TrioCore automatically applies benchmark-proven optimizations based on the loaded model. No configuration needed — just load and go.

engine = TrioCore()
engine.load()  # auto-applies optimal compression for your model

To disable: EngineConfig(auto_optimize=False)

Manual optimizations

from trio_core import TrioCore, EngineConfig

config = EngineConfig(
    tome_enabled=True,    # merge visual tokens inside ViT (-68% tokens)
    tome_r=4,
    tome_metric="hidden",
)
engine = TrioCore(config)
engine.load()

API Server

trio serve --port 8000

Analyze a frame

curl -X POST http://localhost:8000/analyze-frame \
  -H "Content-Type: application/json" \
  -d '{"frame_b64": "<base64 jpeg>", "question": "Is there a person at the door?"}'
{"answer": "Yes, there is a person standing at the door.", "triggered": true, "latency_ms": 487}

Analyze a video

curl -X POST http://localhost:8000/v1/video/analyze \
  -H "Content-Type: application/json" \
  -d '{"video": "video.mp4", "prompt": "What is happening?"}'

OpenAI-compatible chat

curl -X POST http://localhost:8000/v1/chat/completions \
  -H "Content-Type: application/json" \
  -d '{
    "messages": [{"role": "user", "content": [
      {"type": "video", "video": "video.mp4"},
      {"type": "text", "text": "What is happening?"}
    ]}]
  }'

All endpoints

Endpoint Method Description
/healthz GET Health check
/health GET Detailed status + config
/analyze-frame POST Single frame: {frame_b64, question}{answer, triggered, latency_ms}
/v1/video/analyze POST Video file analysis with metrics
/v1/frames/analyze POST Multi-frame upload (multipart)
/v1/chat/completions POST OpenAI-compatible (streaming SSE)
/v1/models GET Loaded model info

How It Works

TrioCore optimizes every stage of VLM inference. Each technique is independent and they compound:

Video → [Dedup] → [Motion Gate] → [ViT + ToMe] → [LLM + FastV] → [KV Reuse] → Answer
         -50%       -80% calls     -68% tokens    -50% tokens     1.7x reuse
        frames      when static    in encoder      in LLM         across frames
Stage Technique What it does Speedup
Pre-inference Temporal dedup Skip near-identical frames (L2 on 64x64) -50% frames
Pre-inference Motion gate Skip VLM entirely when scene is static -80% calls
Vision encoder ToMe Merge similar visual tokens between ViT blocks -73% prefill
LLM layers FastV Prune low-attention visual tokens from KV cache -50% tokens
Cross-frame KV Reuse Reuse KV cache when frames are visually similar 1.7x speedup
Long video StreamMem Bounded KV cache with saliency eviction constant memory

Benchmarks

Apple M3 Ultra, 4-bit quantized. Accuracy is hardware-independent (bit-identical output on any Apple Silicon). Latency scales proportionally across devices.
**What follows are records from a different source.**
-- ==== Sys2Proof/Machine/WordDecode.lean ====
section
/-! DEFINITION. The response word decoder: DWORD (spec/42_word_decode.md R70 to R73). -/

namespace Sys2Proof.Machine

/-- DWORD (R70): the word is delivered only after its residue is zero (R71), high byte first (R72); otherwise CrcError. -/
def execDword (w : Half) (s : State) : Outcome :=
  if halfValid w then respondOk (.word (joinWord w.hi w.lo)) s else raise .crcError s

end Sys2Proof.Machine
end

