-- ==== Sys2Proof/Laws/Operands.lean ====
section
/-! SUPPORT. Splitting and joining of bytes (spec/30_encoding.md R39). -/

namespace Sys2Proof.Machine

/-- The shift-and-OR form joins the bytes side by side. -/
theorem joinWord_eq_append (hi lo : Byte) : joinWord hi lo = hi ++ lo := by
  apply BitVec.eq_of_getLsbD_eq
  intro i hi'
  rw [BitVec.getLsbD_append]
  by_cases h : i < 8
  · simp [joinWord, h, hi']
  · simp [joinWord, h, hi', BitVec.getLsbD_of_ge lo i (by omega)]

/-- Joining the two bytes of a value gives it back. -/
theorem joinWord_hiByte_loByte (v : Word) : joinWord (hiByte v) (loByte v) = v := by
  rw [joinWord_eq_append]
  apply BitVec.eq_of_getLsbD_eq
  intro i hi'
  rw [BitVec.getLsbD_append]
  by_cases h : i < 8
  · simp [h, loByte]
  · simp [h, hiByte, show 8 + (i - 8) = i by omega, show i - 8 < 8 by omega]

@[simp] theorem wordBytes_length (v : Word) : (wordBytes v).length = 2 := rfl

end Sys2Proof.Machine
end

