def entryRows9 : List EntryRow := [
  ⟨G.FLOOR_STATE, 1, 2, .ro, true, .num 0, 0, 255, 1⟩,
  ⟨G.OWNER_KEY, 1, 9, .wo, true, .blob ([]), 0, 0, 1⟩,
  ⟨G.FLOOR_KEY_HASH, 1, 9, .ro, true, .blob (zeros 64), 0, 0, 1⟩,
  ⟨G.MEASUREMENT, 8, 9, .ro, true, .blob ([]), 0, 0, 1⟩,
  ⟨G.MEASURE_EXTEND, 1, 9, .wo, true, .blob ([]), 0, 0, 1⟩,
  ⟨G.ATTEST_NONCE, 1, 9, .wo, false, .blob ([]), 0, 0, 1⟩,
  ⟨G.ATTEST_REPORT, 1, 9, .ro, false, .blob ([]), 0, 0, 1⟩,
  ⟨G.MR6, 1, 9, .ro, false, .blob (zeros 64), 0, 0, 1⟩,
  ⟨G.RECOVERY_PORT, 1, 1, .rws, true, .num 0, 0, 1, 1⟩,
  ⟨G.DEBUG_CHALLENGE, 1, 9, .ro, true, .blob ([]), 0, 0, 1⟩,
  ⟨G.DEBUG_TOKEN, 1, 9, .wo, true, .blob ([]), 0, 0, 1⟩,
  ⟨G.DEBUG_LEVEL, 1, 2, .ro, true, .num 0, 0, 255, 1⟩,
  ⟨G.DEBUG_POLICY, 1, 2, .ro, true, .num 0, 0, 255, 1⟩,
  ⟨G.RAIL_TELEMETRY, 1, 9, .ro, true, .blob ([]), 0, 0, 1⟩,
  ⟨G.VR_ADDR, 1, 9, .rws, true, .blob (Config.vrAddrBoard), 0, 0, 1⟩,
  ⟨G.VR_POLL_US, 1, 4, .rws, true, .num 100, 20, 10000, 1⟩,
  ⟨G.VCORE_OWNER, 1, 2, .rws, true, .num 0, 0, 2, 1⟩,
  ⟨G.VCORE_MIN, 1, 3, .rws, true, .num 620, 0, 65535, 1⟩,
  ⟨G.VCORE_MAX, 1, 3, .rws, true, .num 820, 0, 65535, 1⟩,
  ⟨G.VCORE_SET, 1, 3, .rws, true, .num 750, 0, 65535, 1⟩,
  ⟨G.VCORE_PIN, 1, 3, .rws, true, .num 0, 0, 65535, 1⟩,
  ⟨G.VMARGIN_TARGET_PS, 1, 3, .rws, true, .num 25, 10, 200, 1⟩,
  ⟨G.VMARGIN_FLOOR_PS, 1, 3, .rws, true, .num 5, 1, 100, 1⟩,
  ⟨G.VCORE_POLICY_HOLD, 1, 5, .ro, true, .num 0, 0, 18446744073709551615, 1⟩,
  ⟨G.VCORE_NOW, 1, 3, .ro, true, .num 0, 0, 65535, 1⟩,
  ⟨G.VCORE_EMERGENCY, 1, 5, .ro, true, .num 0, 0, 18446744073709551615, 1⟩,
  ⟨G.TEMP_MAX, 1, 9, .ro, true, .blob ([]), 0, 0, 1⟩,
  ⟨G.THERMAL_WARN_C, 1, 2, .rws, true, .num 95, 70, 105, 1⟩,
  ⟨G.REF_STATUS, 1, 9, .ro, true, .blob ([]), 0, 0, 1⟩,
  ⟨G.I3C_ENABLE, 1, 1, .rws, true, .num 1, 0, 1, 1⟩,
  ⟨G.I3C_STATIC_ADDR, 1, 2, .rws, true, .num 42, 8, 119, 1⟩,
  ⟨G.EDGE_RATE, 1, 9, .rws, true, .blob ([2, 0]), 0, 0, 1⟩
]

/-- Every entry the manual lists. -/
def entryRows : List EntryRow :=
  entryRows0 ++ entryRows1 ++ entryRows2 ++ entryRows3 ++ entryRows4 ++ entryRows5 ++ entryRows6 ++ entryRows7 ++ entryRows8 ++ entryRows9

/-- The row that lists an index and subindex (R366); none for an unknown entry. -/
def entryOf (key : Nat) : Option EntryRow :=
  entryRows.find? (fun r => decide (r.key ≤ key) && decide (key < r.key + r.count))

/-- Bytes of a scalar type (Table 17-1); 0 for STRING and DOMAIN. -/
def typeBytes : Nat → Nat
  | 1 => 1
  | 2 => 1
  | 3 => 2
  | 4 => 4
  | 5 => 8
  | 6 => 4
  | 7 => 4
  | _ => 0

/-- The default of one entry. TICK_MASTER_LIST lists four defaults for its four subindices (Table 2-1). -/
def entryDefault (key : Nat) : GVal :=
  if key = G.TICK_MASTER_LIST then .num 0x000
  else if key = G.TICK_MASTER_LIST + 1 then .num 0x001
  else if key = G.TICK_MASTER_LIST + 2 then .num 0x010
  else if key = G.TICK_MASTER_LIST + 3 then .num 0x100
  else match entryOf key with
    | some r => r.dflt
    | none => .num 0

end Sys2Proof.Machine
end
POPE — Object Hallucination (100 samples, yes/no)

Model Params Baseline ToMe r=4 Compressed 50% FastV
InternVL3-2B 2B 95% 94% (-1)
Qwen2.5-VL-3B 3B 94% 91% (-3) 75% (-19) 92% (-2)
Qwen3.5-2B 2B 94% 93% (-1) 93% (-1)
InternVL3-1B 1B 93% 94% (+1)
Qwen3.5-0.8B 0.8B 93% 94% (+1) 93% (0)
Qwen3-VL-2B 2B 92% 92% (0) 0%
Qwen3.5-9B 9B 92% 91% (-1) 90% (-2)
Qwen3-VL-8B 8B 91% 93% (+2) 75% (-16)
Qwen3-VL-4B 4B 91% 88% (-3) 85% (-6)
Qwen2.5-VL-7B 7B 90% 86% (-4) 90% (0)
Qwen3.5-4B 4B 90% 89% (-1) 89% (-1)

TextVQA — OCR Reading (50 samples, open-ended)
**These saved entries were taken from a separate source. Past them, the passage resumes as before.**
-- ==== Sys2Proof/Machine/FlashCore.lean ====
section
/-!
DEFINITION. The Scribe's shared operations (chapter 12): geometry, binding, blocks, page programs with their
summaries, array reads with the retry policy, the page map and void records.
-/

namespace Sys2Proof.Machine

def pageBytes : Nat := 16384

/-! ### Physical page number (Table 12-5) -/
namespace Ppn
def page (p : Nat) : Nat := bf p 9 0
def plane (p : Nat) : Nat := bf p 11 10
def block (p : Nat) : Nat := bf p 22 12
def die (p : Nat) : Nat := bf p 31 23
def channel (p : Nat) : Nat := die p / 16
/-- Plane of the node: die × 4 + plane. -/
def planeKey (p : Nat) : Nat := 4 * die p + plane p
end Ppn

/-- Key of a block: the PPN of its page 0 over 1,024. -/
def blockKey (die plane block : Nat) : Nat := die * 8192 + block * 4 + plane
def keyDie (k : Nat) : Nat := k / 8192
def keyPlane (k : Nat) : Nat := k % 4
def keyBlock (k : Nat) : Nat := k / 4 % 2048

/-! ### Sequence table (Table 12-3) -/

/-- What the Scribe takes from FLASH_SEQ. -/
structure Geo where
  progPages   : Nat
  pages       : Nat
  pslc        : Nat
  blocks      : Nat
  retrySteps  : Nat
  modeMax     : Nat
  tRead       : Nat
  tReadPslc   : Nat
  tProg       : Nat
  tProgPslc   : Nat
  tErase      : Nat
  tSuspend    : Nat
  pe          : Nat
  pePslc      : Nat
deriving DecidableEq, Repr

/-- The reference table of stepping B1 (R255). -/
def refGeo : Geo :=
  ⟨4, 1024, 256, 2048, 12, 5, 25000, 20000, 1600000, 200000, 5000000, 50000, Config.peLimitReference 0,
   Config.peLimitReference 1⟩

/-- The fields of a table; an empty one is the reference table. -/
def geoOf (b : Bytes) : Geo :=
  if b.length < 128 then refGeo else
  let h := sliceNat b 0 128
  ⟨bf h 55 52, bf h 74 64, bf h 90 80, bf h 107 96, bf h 111 108, bf h 114 112, bf h 159 128, bf h 191 160,
   bf h 223 192, bf h 255 224, bf h 287 256, bf h 319 288, bf h 351 320, bf h 383 352⟩

/-- The applied table; empty while the reference table has not been replaced. -/
def Dict.flashSeq (d : Dict) : Bytes :=
  match Tab.find d (rkey 16 G.FLASH_SEQ) with
  | some v => v.toBytes
  | none => []

/-- The table in use on a channel (R255). -/
def State.geo (s : State) (ch : Nat) : Geo :=
  match Tab.find s.flash.seqs ch with
  | some b => geoOf b
  | none => geoOf (Dict.flashSeq s.gaz.regs)

/-! ### Channels (R254, Table 12-2) -/

/-- FLASH_MODE; 0xFF while down. -/
def State.flashMode (s : State) (ch : Nat) : Nat := s.flash.modes.get 0xFF ch
def State.flashUp (s : State) (ch : Nat) : Bool := decide (s.flashMode ch < 6)

/-- MB/s of a mode. -/
def modeRate (m : Nat) : Nat := nth 800 [800, 1200, 1600, 2400, 3200, 3600] m

/-- Dies that the format recorded on a channel, as a 16-bit set (log entry 68). -/
def State.diesOf (s : State) (ch : Nat) : Nat := s.flash.dies.get 0xFFFF ch

/-! ### Format record (R276) -/
namespace Lay
def pages (b : Bytes) : Nat := sliceNat b 0 4
def ckptStart (b : Bytes) : Nat := sliceNat b 4 4
def cache (b : Bytes) : Nat := sliceNat b 8 2
def ckpt (b : Bytes) : Nat := sliceNat b 10 2
def reserve (b : Bytes) : Nat := sliceNat b 12 2
end Lay

def State.layout (s : State) : Bytes := s.flash.format.getD []

/-! ### Binding (R256) -/

def Dict.flashChannels (d : Dict) (i : Nat) : List Nat := setBits 32 0 (Dict.num d i G.INSET_FLASH_CH)

/-- The binding die list: by die position, then channel. -/
def State.dieList (s : State) (i : Nat) : List Nat :=
  let chs := Dict.flashChannels s.gaz.regs i
  (upto 16).flatMap (fun p => (chs.filter (fun ch => bit (s.diesOf ch) p)).map (fun ch => 16 * ch + p))

/-- Offset of a page in the Inset's T2 quota or checkpoint space. -/
def Dict.lpnOffset (d : Dict) (i lpn : Nat) : Option Nat :=
  let b := Dict.num d i G.T2_LPN_BASE
  let c := Dict.num d i G.CKPT_LPN_BASE
  if b ≤ lpn ∧ lpn < b + Dict.num d i G.T2_LPN_COUNT then some (lpn - b)
  else if c ≤ lpn ∧ lpn < c + Dict.num d i G.CKPT_LPN_COUNT then some (lpn - c)
  else none

/-- Die and plane a page binds to, as a plane key. -/
def State.bindPage (s : State) (i lpn : Nat) : Option Nat :=
  let dies := s.dieList i
  match Dict.lpnOffset s.gaz.regs i lpn with
  | some k => if dies.isEmpty then none else
      some (4 * nth 0 dies (k % dies.length) + k / dies.length % 4)
  | none => none

/-- The Inset whose T2 quota or checkpoint space holds a page. -/
def Dict.lpnOwner (d : Dict) (lpn : Nat) : Option Nat :=
  (upto 16).find? (fun i => (Dict.lpnOffset d i lpn).isSome)

/-! ### Blocks -/

/-- Data blocks of a plane: every block but the last, and the boot area (R258). -/
def State.planeBlocks (s : State) (pk : Nat) : List Nat :=
  let n := min ((s.geo (pk / 64)).blocks - 1) 2047
  let lo := if pk = 0 then 16 else 0
  (rangeFrom lo (n - lo)).map (fun b => blockKey (pk / 4) (pk % 4) b)

/-- Kind of a block that has never been written: the first of each plane are cache blocks, the next checkpoint blocks
(DESIGN CHOICE, log entry 69). -/
def defaultKind (lay : Bytes) (k : Nat) : Nat :=
  let b := keyBlock k - (if k / 8192 = 0 ∧ k % 4 = 0 then 16 else 0)
  if b < Lay.cache lay then 1 else if b < Lay.cache lay + Lay.ckpt lay then 2 else 0

def State.blockAt (s : State) (k : Nat) : FlashBlock :=
  match Tab.find s.flash.blocks k with
  | some b => b
  | none => ⟨0, defaultKind s.layout k, s.flash.wear.get 0 (4 * keyDie k + keyPlane k), 0, 0, 0⟩

def State.setBlock (s : State) (k : Nat) (b : FlashBlock) : State :=
  { s with flash := { s.flash with blocks := s.flash.blocks.set k b } }

/-- Pages of a block of a kind, and those that carry data (R273). -/
def Geo.blockPages (g : Geo) (kind : Nat) : Nat := if kind = 0 then g.pages else g.pslc
def Geo.dataPages (g : Geo) (kind : Nat) : Nat := if kind = 0 then g.pages - g.progPages else g.pslc - 1

/-- Erased blocks of a kind on a plane. -/
def State.erased (s : State) (pk kind : Nat) : List Nat :=
  (s.planeBlocks pk).filter (fun k => let b := s.blockAt k; b.state == 0 && b.kind == kind)

/-- Listed blocks of a plane that satisfy `p`. -/
def State.blocksOf (s : State) (pk : Nat) (p : FlashBlock → Bool) : List Nat :=
  (s.flash.blocks.filter (fun e => 4 * keyDie e.1 + keyPlane e.1 == pk && p e.2)).map (·.1)

/-- The open block of a kind, or the lowest erased one opened (log entry 69). -/
def State.openBlock (s : State) (pk kind : Nat) : Option (Nat × FlashBlock) :=
  match (s.blocksOf pk (fun b => b.state == 1 && b.kind == kind)).head? with
  | some k => some (k, s.blockAt k)
  | none => ((s.planeBlocks pk).find? (fun k => let b := s.blockAt k; b.state == 0 && b.kind == kind)).map
      (fun k => (k, { s.blockAt k with state := 1, fill := 0 }))

/-! ### The map -/

def State.mapOf (s : State) (lpn : Nat) : Option Nat := Tab.find s.flash.map lpn
def State.setMap (s : State) (lpn ppn : Nat) : State :=
  { s with flash := { s.flash with map := s.flash.map.set lpn ppn } }

/-- A programmed page that the map names. -/
def State.valid (s : State) (ppn : Nat) : Bool :=
  match Tab.find s.flash.pages ppn with
  | some p => p.kind == 0 && s.mapOf p.lpn == some ppn
  | none => false

/-- Pages of a block that hold something, ascending. -/
def State.pagesIn (s : State) (k : Nat) : Tab FlashPage := s.flash.pages.filter (fun e => e.1 / 1024 == k)

/-- Valid pages of a block. -/
def State.validIn (s : State) (k : Nat) : Tab FlashPage :=
  (s.pagesIn k).filter (fun e => e.2.kind == 0 && s.mapOf e.2.lpn == some e.1)

/-! ### Programs (R259, R263, R270, R273) -/

/-- A page moved on its channel: FLASH_BUS_BYTES, and T2_BYTES of the page's Inset. -/
def State.flashBytes (s : State) (ppn lpn : Nat) : State :=
  let i := (Dict.lpnOwner s.gaz.regs lpn).getD 16
  (s.countBytes 0x6100 (Ppn.channel ppn) i (16 + Ppn.channel ppn) 0 pageBytes).charge i 7 pageBytes

/-- A page put down with the next SCRIBE_SEQ. -/
def State.putPage (s : State) (ppn lpn kind : Nat) (bytes : Bytes) : State :=
  let s := s.flashBytes ppn lpn
  { s with flash := { s.flash with
      pages := s.flash.pages.set ppn ⟨lpn, kind, s.flash.seq, bytes⟩
      seq := s.flash.seq + 1 } }

/-- The summary page of a block (Table 12-9). -/
def State.summary (s : State) (k : Nat) (b : FlashBlock) : Bytes :=
  let ps := s.pagesIn k
  let seqs := ps.map (fun e => e.2.seq)
  let n := (s.geo (k / 8192 / 16)).dataPages b.kind
  let ents := (upto n).flatMap (fun j => match Tab.find ps (1024 * k + j) with
    | some p => toLe 4 (if p.kind = 0 then p.lpn else 0xFFFFFFFF) ++ toLe 8 p.seq
    | none => toLe 4 0xFFFFFFFF ++ toLe 8 0)
  let h := 0x53554D42 + 1024 * k * 2 ^ 32 + b.kind * 2 ^ 64 + n * 2 ^ 80 + b.erases % 2 ^ 24 * 2 ^ 96
    + seqs.foldl min (seqs.headD 0) % 2 ^ 64 * 2 ^ 128 + seqs.foldl max 0 % 2 ^ 64 * 2 ^ 192
  toLe 60 h ++ toLe 4 (crc32c (toLe 64 h ++ ents)) ++ ents

/-- A block whose data pages are full gets its pads and its summary, and is closed. -/
def State.closeFull (s : State) (k : Nat) : State :=
  let b := s.blockAt k
  let g := s.geo (k / 8192 / 16)
  if b.fill < g.dataPages b.kind then s else
  let sum := s.summary k b
  let last := g.blockPages b.kind - 1
  let s := (rangeFrom b.fill (last - b.fill)).foldl (fun s j => s.putPage (1024 * k + j) 0xFFFFFFFF 2 []) s
  let s := s.putPage (1024 * k + last) 0xFFFFFFFF 1 sum
  s.setBlock k { b with state := 2, fill := last + 1, closeSeq := s.flash.seq }

/-- A block whose program or erase failed is retired; its pages are copied out in the next background window. -/
def State.retireBlock (s : State) (k : Nat) (b : FlashBlock) : State :=
  (s.setBlock k { b with state := 3 }).bumpNode G.BLOCKS_RETIRED 1

/-- Why a program could not be made. -/
inductive ProgErr where
  | fail | space
deriving DecidableEq, Repr

/-- One page programmed on a plane in a block of a kind, with at most `n` attempts; `outs` are the outcomes the dies
report, a program not listed passing. Answers the PPN. -/
def State.program : Nat → State → Nat → Nat → Nat → Nat → Bytes → List Bool →
    State × List Bool × Except ProgErr Nat
  | 0, s, _, _, _, _, _, outs => (s, outs, .error .fail)
  | n + 1, s, pk, kind, lpn, oob, bytes, outs =>
    match s.openBlock pk kind with
    | none => (s, outs, .error .space)
    | some (k, b) =>
      match outs with
      | false :: os => (s.retireBlock k b).program n pk kind lpn oob bytes os
      | _ =>
        let ppn := 1024 * k + b.fill
        let s := s.putPage ppn lpn oob bytes
        let s := (s.setBlock k { b with fill := b.fill + 1 }).closeFull k
        (s, outs.drop 1, .ok ppn)

/-! ### Array reads (R271) -/

/-- The first retry step tried on a block, and whether the setting, a bound or a pin changed the learned one. -/
def State.firstStep (s : State) (k : Nat) : Nat × Bool :=
  let learned := max 1 (s.blockAt k).retry
  let owner := s.node G.RETRY_OWNER
  let a := if owner = 1 then 1
    else if owner = 2 then max (s.node G.RETRY_STEP_MIN) (min (s.node G.RETRY_STEP_MAX) learned) else learned
  let pin := (nth 0xFF (s.blob 16 G.RETRY_PIN) (keyDie k)).toNat
  let a := if pin ≠ 0xFF then pin else a
  (a, decide (a ≠ learned))

/-- A page read from the array. Answers whether it decoded, and the retry reads it took. -/
def State.arrayRead (s : State) (ppn : Nat) (reads : List FlashRead) : State × List FlashRead × Bool × Nat :=
  let k := ppn / 1024
  let s := s.flashBytes ppn ((Tab.find s.flash.pages ppn).map (·.lpn) |>.getD 0xFFFFFFFF)
  let steps := (s.geo (Ppn.channel ppn)).retrySteps
  let (first, held) := s.firstStep k
  match reads.headD (some 0) with
  | some 0 => (s, reads.drop 1, true, 0)
  | r =>
    let s := if held then s.bumpNode G.RETRY_POLICY_HOLD 1 else s
    match r with
    | some step =>
      let s := s.setBlock k { s.blockAt k with retry := step }
      (s, reads.drop 1, true, if first ≤ step then step + 1 - first else step + 1 + steps - first)
    | none => (s, reads.drop 1, false, steps)

/-- Data bytes of a page. -/
def State.pageData (s : State) (ppn : Nat) : Bytes :=
  match Tab.find s.flash.pages ppn with
  | some p => p.bytes ++ zeros (pageBytes - p.bytes.length)
  | none => zeros pageBytes

/-! ### Void records (R263) -/

/-- Records that the void area of a plane holds at most. -/
def State.voidCap (s : State) (pk : Nat) : Nat := (s.geo (pk / 64)).pslc - 8

/-- A void record programmed on a plane for the SEQ values it lists. -/
def State.voidRecord (s : State) (pk : Nat) (seqs : List Nat) : State :=
  let n := s.flash.voidN.get 0 pk
  let body := toLe 64 (0x564F4944 + seqs.length * 2 ^ 32) ++ seqs.flatMap (toLe 8)
  let page := body ++ zeros (pageBytes - 4 - body.length) ++ toLe 4 (crc32c body)
  let ppn := 1024 * blockKey (pk / 4) (pk % 4) 2047 + 8 + n
  let s := s.putPage ppn 0xFFFFFFFF 4 page
  let s := { s with flash := { s.flash with voidN := s.flash.voidN.set pk (n + 1)
                                            void := s.flash.void ++ seqs } }
  s.bumpNode G.VOID_RECORDS 1

/-- Void records for the pages a killed write had programmed, one for each plane. -/
def State.voidPages (s : State) (ppns : List Nat) : State :=
  (nub (ppns.map Ppn.planeKey)).foldl (fun s pk =>
    s.voidRecord pk ((ppns.filter (fun p => Ppn.planeKey p == pk)).filterMap (fun p =>
      (Tab.find s.flash.pages p).map (·.seq)))) s

/-- A void area is full (R263). -/
def State.voidFull (s : State) (pk : Nat) : Bool := decide (s.flash.voidN.get 0 pk ≥ s.voidCap pk)

end Sys2Proof.Machine
end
Model Params Baseline ToMe r=4 Compressed 50% FastV
Qwen3.5-2B 2B 80% 78% (-2) 74% (-6)
InternVL3-2B 2B 78% 72% (-6)
Qwen3-VL-2B 2B 76% 76% (0) 66% (-10)
Qwen2.5-VL-3B 3B 72% 42% (-30) 60% (-12) 40% (-32)
Qwen3-VL-4B 4B 72% 72% (0) 56% (-16)
Qwen3.5-0.8B 0.8B 70% 64% (-6) 52% (-18)
Qwen3-VL-8B 8B 70% 70% (0) 54% (-16)
Qwen2.5-VL-7B 7B 66% 52% (-14) 68% (+2)
Qwen3.5-9B 9B 56% 62% (+6) 56% (0)
Qwen3.5-4B 4B 52% 64% (+12) 52% (0)
InternVL3-1B 1B 50% 50% (0)

GQA — Visual Reasoning (50 samples, open-ended)

Model Params Baseline ToMe r=4 Compressed 50% FastV
Qwen3.5-2B 2B 68% 66% (-2) 68% (0)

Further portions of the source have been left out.